Notes on the Nembutsu
Reflections on the wasan of Shinran

Jodo Wasan 114

'The Tathagata of Light that Surpasses the Sun and Moon
Taught me the nembutsu-samadhi.
The Tathagatas of the ten quarters compassionately regard
Each sentient being as their only child.'

Samadhi

Samadhi is a Pali and Sanskrit word that means, literally, 'concentration' - 'the mental state of being firmly fixed.'1 The word consists of three parts which indicate an adamantine state of mind. Traditionally the word is used to describe the part of the three-fold division of the path (Sk. marga) which has to do with effort, mindfulness and concentration. Samadhi may lead to absorbtion (zen, Sk. dhyana), if it is in a transcendent form and it encompasses the conditions associated with enlightenment. There is also a 'weak', so-called 'worldly' form of samadhi; something akin to what we mean when we speak of serendipity, or 'things coming together' for us.

In the Abhidharma we discover that formal dhyana practice is not a neccessary condition for samadhi because concentration can occur unexpectedly, at any time. Samadhi does not contribute to proper awakening unless it is 'wholesome' (Sk. kusala) and free of taints and attachments. In traditional Buddhist practice, physical objects were often used as a focus of samadhi. Colours of the 'light-object' (Sk. kashina) were selected to suit the temperament of the person using it to induce concentration. Mantras and koans are also used to induce concentration; and work, or any activity which so concentrates one's mind as to bring about a state in which one 'forgets oneself', can also be a kind of samadhi.

The emptying of oneself and the concentrated focus on a single object or activity is very often a blissful condition and the Buddha Dharma's interest in it has spread beyond its own confines to influence other religions and paths. The martial arts, ikebana (flower arranging), sumi-e (brush-painting), music, tea-ceremony, calligraphy and, in Japan, haiku and Shinto, have all taken up the idea of samadhi as a phase of their respective crafts. Samadhi extends even beyond this to manufacture and study of other kinds.

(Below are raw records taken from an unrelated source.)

-- ==== Sys2Proof/Machine/Tuners.lean ====
section
/-! DEFINITION. The run engine's channels (R111) and the tuner arbiter: tuner records, the grant rule, evictions and
releases, the threatened entries and WARN, and the mode change (chapter 7). -/

namespace Sys2Proof.Machine

/-- The other tuner. -/
def otherTuner : Tuner → Tuner
  | .A => .B
  | .B => .A

/-- The tuners of a mode (R137). -/
def Mode.tuners : Mode → List Tuner
  | .single => [.A]
  | .twin => [.A, .B]
  | .twinLooped => [.A, .B]

/-- The tuner is one of the mode in force (R137). -/
def State.hasTuner (s : State) (T : Tuner) : Bool := s.rst.inForce.tuner.mode.tuners.contains T

/-- The effective total cap: the lower of the total cap and the per-tuner cap times the tuner count (R73, R129). -/
def TunerGroup.cap (g : TunerGroup) : Nat := min g.total (g.perTuner * g.mode.tuners.length)

def Tun.get (t : Tun) : Tuner → TunerRec
  | .A => t.a
  | .B => t.b

def Tun.set (t : Tun) (T : Tuner) (r : TunerRec) : Tun :=
  match T with
  | .A => { t with a := r }
  | .B => { t with b := r }

/-- The state by the stream count and the viewer flag (R127). -/
def TunerRec.state (r : TunerRec) : TunerState :=
  if r.streams = 0 then (if r.viewer.isSome then .view else .idle)
  else (if r.viewer.isSome then .shared else .recording)

/-- The tuner whose viewer flag is set (R127: at most one). -/
def Tun.viewerTuner (t : Tun) : Option Tuner :=
  if t.a.viewer.isSome then some .A else if t.b.viewer.isSome then some .B else none

/-! ### The run engine's channels -/

/-- The value each START and STOP channel takes (R111). -/
def RunEngine.startValue (r : RunEngine) (T : Tuner) : Option Nat :=
  leastOf ((r.waiting.filter (fun e => e.tuner = T && e.blocked.isNone)).map WaitingEntry.wstart)

def RunEngine.stopValue (r : RunEngine) (T : Tuner) : Option Nat :=
  leastOf (((r.runs.filter (fun x => x.tuner = T)).map ActiveRun.windowEnd)
    ++ ((r.waiting.filter (fun e => e.tuner = T && e.blocked.isSome)).map WaitingEntry.wend))

/-- The earliest confirm deadline among the STARTING runs (R111). -/
def RunEngine.confirmValue (r : RunEngine) : Option Nat :=
  leastOf ((r.runs.filter (fun x => x.state = .starting)).filterMap ActiveRun.deadline)

/-- The run engine loads its five channels; in SINGLE mode START_B and STOP_B stay disabled (R111). DESIGN CHOICE (log 47): an
event taken after a wrap, between the next SET_TIME and its publish, loads them as any event does. -/
def State.reloadRunChannels (s : State) : State :=
  let onB := fun (v : Option Nat) => if s.rst.inForce.tuner.mode = .single then none else v
  ((((s.reloadChannel (.start .A) (s.run.startValue .A)).reloadChannel (.start .B) (onB (s.run.startValue .B))).reloadChannel
    (.stop .A) (s.run.stopValue .A)).reloadChannel (.stop .B) (onB (s.run.stopValue .B))).reloadChannel .confirm
    s.run.confirmValue

/-- The blocked mark is cleared on every waiting entry, on both tuners (R113). -/
def RunEngine.clearBlocked (r : RunEngine) : RunEngine :=
  { r with waiting := r.waiting.map fun e => { e with blocked := none } }

/-- The run engine is told that a viewer hold has been made, changed or released (R113, R132, R133). -/
def State.viewerHoldChanged (s : State) : State :=
  State.reloadRunChannels { s with run := s.run.clearBlocked }

/-! ### Granting a stream -/

/-- The arbiter's answer to a start request (R129, R130). -/
inductive GrantAnswer where
  | granted
  | evicts
  | refused (cause : Cause)
  deriving DecidableEq, Repr

/-- The five conditions of R129 for tuner T, multiplex m and feed group f, with the other tuner's record as `other`. -/
def grantConditions (g : TunerGroup) (t : Tun) (T : Tuner) (m f : Nat) (other : TunerRec) : Bool :=
  let r := t.get T
  g.mode.tuners.contains T
    && (r.streams = 0 || r.multiplex = some m)
    && r.streams < g.perTuner
    && t.a.streams + t.b.streams < g.cap
    && (g.mode ≠ .twinLooped || other.state = .idle || other.feed = some f)

/-- The judgment of a request (R129, R130): a grant, a grant that evicts the viewer, or a refusal with its cause. -/
def judgeRequest (g : TunerGroup) (t : Tun) (T : Tuner) (m f : Nat) : GrantAnswer :=
  let other := t.get (otherTuner T)
  if grantConditions g t T m f other then
    (if (t.get T).viewer.isSome && (t.get T).multiplex ≠ some m then .evicts else .granted)
  else if g.mode = .twinLooped && other.state = .view && grantConditions g t T m f TunerRec.idle then .refused .viewer
  else .refused .tuner

/-- A granted stream: one more on the record; a tuner that leaves IDLE takes m and f (R128, R129). -/
def TunerRec.grant (r : TunerRec) (m f : Nat) : TunerRec :=
  if r.state = .idle then { r with multiplex := some m, feed := some f, streams := r.streams + 1 }
  else { r with streams := r.streams + 1 }

/-- An eviction: the viewer is gone and the tuner carries the run alone (R130). -/
def TunerRec.evict (r : TunerRec) (m f : Nat) : TunerRec :=
  { r with multiplex := some m, feed := some f, streams := r.streams + 1, viewer := none }

/-- A tuner that goes back to IDLE has no multiplex and no feed group (R127). -/
def TunerRec.settle (r : TunerRec) : TunerRec :=
  if r.state = .idle then { r with multiplex := none, feed := none } else r

/-- One stream is released (R128). -/
def TunerRec.releaseStream (r : TunerRec) : TunerRec := ({ r with streams := r.streams - 1 } : TunerRec).settle

/-- The viewer hold is released (R132, R133, R137). -/
def TunerRec.releaseViewer (r : TunerRec) : TunerRec := ({ r with viewer := none } : TunerRec).settle

/-! ### Handover warnings -/

/-- A threat to a waiting entry (R134): EVICT or BLOCK. -/
inductive Threat where
  | evict
  | block
  deriving DecidableEq, Repr

/-- HANDOVER_WARNING's detail (R182). -/
def Threat.detail : Threat → Int
  | .evict => 1
  | .block => 2

/-- Whether and how the viewer threatens an entry (R134). -/
def State.threat (s : State) (e : WaitingEntry) : Option Threat :=
  match s.service e.service, s.tun.viewerTuner with
  | some sv, some v =>
    let r := s.tun.get v
    if v = e.tuner then (if r.multiplex ≠ some sv.multiplex then some .evict else none)
    else if s.rst.inForce.tuner.mode = .twinLooped && r.state = .view && r.feed ≠ some sv.feed then some .block
    else none
  | _, _ => none

/-- An entry's warning time: its window start less the warning lead in force, held at 0 (R134). -/
def State.warningTime (s : State) (e : WaitingEntry) : Nat := e.wstart - s.rst.inForce.schedule.warningLead

/-- The threatened entries whose ref is not in the warned list (R134). -/
def State.threatened (s : State) : List WaitingEntry :=
  s.run.waiting.filter fun e => (s.threat e).isSome && !s.tun.warned.contains e.ref

/-- WARN takes the earliest warning time, or is disabled (R134). -/
def State.reloadWarn (s : State) : State :=
  s.reloadChannel .warn (leastOf (s.threatened.map s.warningTime))

/-- The warned list is emptied (R130, R132, R133, R135, R137). -/
def State.emptyWarned (s : State) : State := { s with tun := { s.tun with warned := [] } }

/-- The warned list after a ref that waits is added: each ref once, and a full list first loses the refs that no longer wait
(R135). -/
def enterWarned (waiting : List WaitingEntry) (l : List Nat) (ref : Nat) : List Nat :=
  if l.contains ref then l
  else (if l.length < Config.warnedCap then l else l.filter fun r => waiting.any fun e => e.ref = r) ++ [ref]

def State.addWarned (s : State) (ref : Nat) : State :=
  { s with tun := { s.tun with warned := enterWarned s.run.waiting s.tun.warned ref } }

/-! ### Requests -/

/-- The stream is granted or refused on the records, with VIEW_LOST for an evicted viewer (R128 to R130). `f` is the firing
time of the start. -/
def State.requestStream (s : State) (T : Tuner) (ref m fd f : Nat) : GrantAnswer × State :=
  let r := s.tun.get T
  let answer := judgeRequest s.rst.inForce.tuner s.tun T m fd
  match answer with
  | .granted => (answer, { s with tun := s.tun.set T (r.grant m fd) })
  | .evicts =>
    let s1 := { s with tun := s.tun.set T (r.evict m fd) }
    (answer, (s1.post ⟨.viewLost, some T, 1, f, ref, (r.viewer.getD 0 : Nat)⟩).emptyWarned.reloadWarn)
  | .refused _ => (answer, s)

/-- START_B and STOP_B are disabled (R111). -/
def State.disableB (s : State) : State := (s.disableChannel (.start .B)).disableChannel (.stop .B)

/-- The record store's tuner group has taken effect: SINGLE disables START_B and STOP_B (R111) and releases a hold on B with
VIEW_LOST, and WARN is reloaded in every mode (R137). -/
def State.applyTunerMode (s : State) : State :=
  match s.rst.inForce.tuner.mode, s.tun.b.viewer with
  | .single, some v =>
    let s1 := { s.disableB with tun := { s.tun with b := s.tun.b.releaseViewer } }
    (s1.postNow .viewLost (some .B) 2 noRef (v : Nat)).viewerHoldChanged.emptyWarned.reloadWarn
  | .single, none => s.disableB.reloadWarn
  | _, _ => s.reloadWarn

end Sys2Proof.Machine
end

A medical practitioner once told me that when he began practicing his craft he was always feeling stressed and a complete failure. One day, however, he suddenly discovered that if he stopped thinking about life outside the surgery, his family, worry about the future or himself, and so on, and focussed on each patient as they presented themselves one by one - just living for and concentrating on each one - his stress and sense of inadequacy completely fell away. This is a kind of samadhi. In our work we will find that we do it more effectively in direct proportion to our absorbtion in it. A really well-organised work-place in which the day's activities are planned, concentrated upon in turn and ticked off a list one by one - and in which one works in silence - is demonstrably happier and more effective than a disorganised and disoriented one.

The idea of the practical significance of samadhi in daily life probably has its origins in a sutra in the Agamas. In the Pali Tipitika it is the thirty-third of the Digha-Nikaya. It suggests that the development of concentration brings four blessings to those who practice it. The first is a feeling of happiness. In the second, one pentrates the meaning of things with one's mind and goes beyond mere definition and notion. Also there is a growing awareness of the evanescence of feelings and thoughts; that is to say, ideas and emotions which are outside the sphere of one's focus fall away easily, and one tends to lose one's attachment to them.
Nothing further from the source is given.